An instantly unpopular bill that now appears not set to destroy any meaningful protections you have from the government tracking your online life is expected to go before Congress on Nov. 27.
The confusion hinges around Sen. Patrick Leahy (D-Vt.), likely the world’s most privileged Batman fan, who in January had already established himself as the biggest Internet villain in the Senate after he introduced the notorious Protect IP Act (PIPA). PIPA, alongside its sister bill, the Stop Online Piracy Act (SOPA), was defeated in January after a massive, popular strike against it.

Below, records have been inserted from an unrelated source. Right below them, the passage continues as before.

-- ==== Sys2Proof/Machine/Requester.lean ====
section
/-! DEFINITION. The requester register interface (spec/10_state.md R17 to R44; spec/20_memory.md R49 to R53). -/

namespace Sys2Proof.Machine

/-- The register word an access at a byte offset reaches: offset bits 9:2 decode, bits 1:0 are ignored (R17, R50, R52). -/
def regAt (a : Offset) : Reg :=
  let w := a.toNat / 4
  if w = 0 then .cmd
  else if w = 1 then .status
  else if w = 2 then .ctrl
  else if w = 3 then .timeoutMs
  else if w = 4 then .desc
  else if w = 5 then .rawcfg
  else if w = 6 then .kcRange
  else if w = 7 then .lastCksum
  else if h : 16 ≤ w ∧ w < 32 then .pb ⟨w - 16, by omega⟩
  else if h : 32 ≤ w ∧ w < 48 then .fb ⟨w - 32, by omega⟩
  else if h : 128 ≤ w ∧ w < 254 then .cb ⟨w - 128, by omega⟩
  else .unmapped

/-- The value a read of a register word returns while `rst` is released. An FB word while BUSY = 1 is any value (R41); a
CB entry not written since reset is any colour, with 0 in bits 31:24 (R43); unmapped reads 0 (R52). -/
def regValue (s : State) : Reg → Word
  | .cmd => s.cmd
  | .status => s.statusWord
  | .ctrl => s.ctrlWord
  | .timeoutMs => s.timeoutMs
  | .desc => s.desc
  | .rawcfg => s.rawcfg
  | .kcRange => s.kcRange
  | .lastCksum => s.lastCksumWord
  | .pb k => bufferWord s.pb k
  | .fb k => if s.busy then Config.freeWord s.draws else bufferWord s.fb k
  | .cb i => wordOfColour (s.cbColour i.val s.draws)
  | .unmapped => 0

/-- What a requester read at a byte offset returns; while `rst` is asserted it is any value (R147). -/
def readWord (a : Offset) (s : State) : Word :=
  if s.rst then Config.freeWord s.draws else regValue s (regAt a)

/-- A requester read: the value is handed over and no register changes (R53). -/
def requesterRead (a : Offset) (s : State) : State :=
  { s with reads := s.reads ++ [⟨a, readWord a s⟩], draws := s.draws + 1 }

/-- The moves to come of a requester that must read STATUS again: the next move of another agent first, the one listed
next or else the move owed, then `wait_idle` once more (R75, log 18). -/
def waitBehind : List Event → List Event
  | .respond r :: rest => .respond r :: .waitIdle :: rest
  | .build :: rest => .build :: .waitIdle :: rest
  | .rst level :: rest => .rst level :: .waitIdle :: rest
  | .duty :: rest => .duty :: .waitIdle :: rest
  | .read a :: rest => .duty :: .waitIdle :: .read a :: rest
  | .write a v :: rest => .duty :: .waitIdle :: .write a v :: rest
  | .waitIdle :: rest => .duty :: .waitIdle :: .waitIdle :: rest
  | [] => [.duty, .waitIdle]

/-- One turn of `wait_idle`: `rd STATUS`, repeated until bit 0 (BUSY) of the value read is 0 (R75). -/
def pollIdle (s : State) : State :=
  let t := requesterRead 0x004 s
  if (readWord 0x004 s).getLsbD 0 then { t with inbox := waitBehind s.inbox } else t

/-- A write to a request register: it lands unless a command runs, when it is ignored and sets OVR (R22). -/
def writeRequest (write : State → State) (s : State) : State :=
  if s.busy then { s with ovr := true } else write s

/-- A requester write to a register word other than CMD, while `rst` is released. Read-only and unmapped words ignore it
(R22, R40, R52); a CB word also sets its entry's mark (R43, R44, R53). A CMD write is an instruction of its own and does
not come here (R18). -/
def writeReg (v : Word) (s : State) : Reg → State
  | .cmd => s
  | .status => clearStatus v s
  | .ctrl => writeCtrl v s
  | .timeoutMs => writeRequest (fun t => { t with timeoutMs := v }) s
  | .desc => writeRequest (fun t => { t with desc := v }) s
  | .rawcfg => writeRequest (fun t => { t with rawcfg := v }) s
  | .kcRange => writeRequest (fun t => { t with kcRange := v }) s
  | .lastCksum => s
  | .pb k => writeRequest (fun t => { t with pb := copyBytes t.pb (4 * k.val) (wordBytes v) }) s
  | .fb _ => s
  | .cb i => writeRequest (fun t => { t with cb := t.cb.set i.val ⟨colourOfWord v, true⟩ }) s
  | .unmapped => s

/-- A requester write at a byte offset that is not CMD's; while `rst` is asserted it is ignored (R147). -/
def requesterWrite (a : Offset) (v : Word) (s : State) : State := if s.rst then s else writeReg v s (regAt a)

end Sys2Proof.Machine
end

Back in June 2011, Leahy announced a bill that could have given him a very different reputation: an update to 1986’s Electronic Communications Privacy Act (ECPA). In conjunction with 2001’s Patriot Act, the ECPA, a law that’s ancient by computer standards, lets federal law enforcement track users’ emails without a warrant. (Even worse, the government has recently rapidly increased its email spying in recent years.) But, Leahy proposed, this new amendment would make it necessary for any government body to get a warrant to track your emails.
But now it appears that either public outcry shamed its author into pulling its privacy protections, or maybe bad reporting led some to cry wolf. Either way, things got tricky.
On Tuesday morning, CNet’s Declan McCullagh, who had previously written about the ECPA, reported that Leahy had bowed to pressure from law enforcement and the bill now not only let the government search your email without a warrant, it would take privacy protections significantly further in the other direction: Every American’s email, Google Docs files, and social media accounts were fair game, too.
McCullagh didn’t name his source, though he did cite “Senate Judiciary aides” in a tweet.
But Forbes’s Kashmir Hill contacted Leahy’s office, and was explicitly told the claim that Leahy’s bill had removed the warranty restrictions was simply “wrong.” Moreover, another unnamed source told Hill that the ugly, warrant-stripping draft of the bill that McCullagh had written about was actually one proposed by Chuck Grassley (R-Iowa), and that Leahy would never have taken it seriously.
McCullagh has countered by speculating that those remarks are simply Leahy covering up after seeing the backlash to his most recent proposal. Leahy’s office even posted a rebuttal on his official website:
The rumors about warrant exceptions being added to ECPA are incorrect. Many have come forward with ideas for discussion before markup resumes on my bill to strengthen privacy protections under ECPA […] One of them, having to do with a warrant exception, is one that I have not supported and do not support. The whole thrust of my bill is to remedy the erosion of the public’s privacy rights under the rapid advances of technology that we have seen since ECPA was first enacted thirty years ago. In particular, my proposal would require search warrants for government access to email stored by third-party service providers – something that of course was not contemplated three decades ago.
It might never be clear what Leahy’s true intentions were with warrant provisions to the ECPA, but at least now he’s reaffirmed his support for them, and just before the bill will go before the Senate.
Or maybe Leahy secretly hates due process and was called out just in time.